> **What you have to do**: Go to the line that contains "((List.range (srcElems r0" and transcribe from there to the end of the entries, that line and the last one included.

> **Stored items**:
◆ ◆ ◆ ◆

/-- The combination of two elements (R232): RNE with exact subnormals; integers wrap. -/
def collOp (r : List Byte) (a b : Nat) : Nat × Fl :=
  let red := field r 1 1
  if field r 2 1 = 3 then
    (if red = 0 then ((a + b) % 2 ^ 32, 0)
     else if (sgn 32 a < sgn 32 b) = (red = 1) then (b, 0) else (a, 0))
  else
    let f := if field r 2 1 = 0 then fp32 else if field r 2 1 = 1 then fp16 else bf16
    if red = 0 then fpAdd f a b else f.minmax true (red == 1) a b

/-- Pages of an access of any length, at most `k` of them; an empty one keeps its first byte's (R277). -/
def pagesOf : Nat → Nat → Nat → List (Nat × Nat)
  | 0, _, _ => []
  | k + 1, va, n =>
    let m := min n (65536 - va % 65536)
    (va, m) :: if n ≤ m then [] else pagesOf k (va + m) (n - m)

/-- The pieces of `n` bytes at a global place of a core. -/
def State.spread (s : State) (c : Core) (v : W64) (n : Nat) (rd wr : Bool) : XAll :=
  match globPlace v with
  | none => .no .window 0
  | some g =>
    match windowVa (c.win g.2.1) g.2.2 n with
    | none => .no .window 0
    | some va => translateAll (fun x => s.xlatSeq c x rd wr) (pagesOf (n / 65536 + 2) va n)

/-- A place of a record as a value. -/
def placeAt (r : List Byte) (off : Nat) : W64 := BitVec.ofNat 64 (field r off 8)

/-- The key slot of a place. -/
def Core.placeKey (c : Core) (v : W64) : Nat := (c.win (v.extractLsb' 60 3)).key.toNat

/-- Elements that a participant reads from SRC, and writes to DST. -/
def srcElems (r : List Byte) (p : Nat) : Nat := if field r 0 1 = 2 then p * field r 8 8 else field r 8 8
def dstElems (r : List Byte) (p : Nat) : Nat := if field r 0 1 = 1 then p * field r 8 8 else field r 8 8

/-- Whether pieces of global memory have a byte in common. -/
def piecesMeet (a b : List Piece) : Bool := a.any fun x => b.any fun y => decide (x.pa < y.pa + y.n) && decide (y.pa < x.pa + x.n)

/-- The pieces a remote store of a core touches in global memory, translated again where it has to be issued again; none for what
is no store, and everything where its place cannot be translated. -/
def State.storeTouches (s : State) (c : Core) (r : Req) : List Piece :=
  match r.kind with
  | .gstore .. =>
    match s.placed c r.kind with
    | .ok ps => ps
    | .no _ _ => [{ pa := 0, n := 2 ^ 56 }]
  | _ => []

/-- Whether every remote store of a core before a collective that touches its source has performed. Atomics, contributions and the
writes of engines are no stores: nothing else is ordered (R14, R229, R275). -/
def State.storesDone (s : State) (c : Core) (id : Nat) (src : List Piece) : Bool :=
  !(c.eng.reqs.any fun r => decide (r.id < id) && piecesMeet (s.storeTouches c r) src)

/-- What a participant brings: its core, the number of its collective, its record, the pieces of its source and its
destination; one on another module, only its record. -/
structure Participant where
  who : Who
  core : Core
  id : Nat
  record : List Byte
  src : XAll
  dst : XAll
  deriving DecidableEq, Repr

/-- A participant of a collective of `p` ranks, rank `k`. In a broadcast the source of a rank other than ROOT is not read (R232). -/
def State.participant (s : State) (p k : Nat) (w : Who) : Participant :=
  let r := s.whoRecord k w
  let c := s.whoCore w
  let n := etBytes r
  match w with
  | .tile _ x | .image _ _ x =>
    { who := w, core := c, id := x.id, record := r
      src := if field r 0 1 = 3 ∧ field r 32 2 ≠ k then .ok [] else s.spread c (placeAt r 16) (n * srcElems r p) true false
      dst := s.spread c (placeAt r 24) (n * dstElems r p) false true }
  | _ => { who := w, core := c, id := 0, record := r, src := .ok [], dst := .ok [] }

/-- A participant here whose record differs from rank 0's in OP, RED, ETYPE, COUNT or ROOT (R232). -/
def differs (r r0 : List Byte) : Bool :=
  r.take 3 != r0.take 3 || field r 8 8 != field r0 8 8 || field r 32 2 != field r0 32 2

/-- The elements of a participant's source and whether they are not live; from another module as they come from there
(DESIGN CHOICE log 22). -/
def State.sourceOf (s : State) (k : Nat) (x : Participant) (r0 : List Byte) (p : Nat) : List Nat × Bool :=
  let n := etBytes r0
  let bs : List Byte × Bool :=
    match x.who, x.src with
    | .far, _ => ((List.range (n * srcElems r0 p)).map fun i => Config.outside (s.free + k) (64 + i), false)
    | _, .ok ps => (s.readPieces x.core.ctx.toNat (x.core.placeKey (placeAt x.record 16)) ps, s.stalePieces ps)
    | _, _ => ([], false)
  ((List.range (srcElems r0 p)).map fun i => leNat ((bs.1.drop (n * i)).take n), bs.2)

/-- The combination of element `i` over all ranks. -/
def reduceAt (r0 : List Byte) (srcs : List (List Nat)) (i : Nat) : Nat × Fl :=
  let x := combine (collOp r0) 13 (srcs.map fun l => l.getD i 0)
  (x.1.headD 0, x.2)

◆ ◆ ◆ ◆

> **Task output**:
  ((List.range (srcElems r0 p)).map fun i => leNat ((bs.1.drop (n * i)).take n), bs.2)

/-- The combination of element `i` over all ranks. -/
def reduceAt (r0 : List Byte) (srcs : List (List Nat)) (i : Nat) : Nat × Fl :=
  let x := combine (collOp r0) 13 (srcs.map fun l => l.getD i 0)
  (x.1.headD 0, x.2)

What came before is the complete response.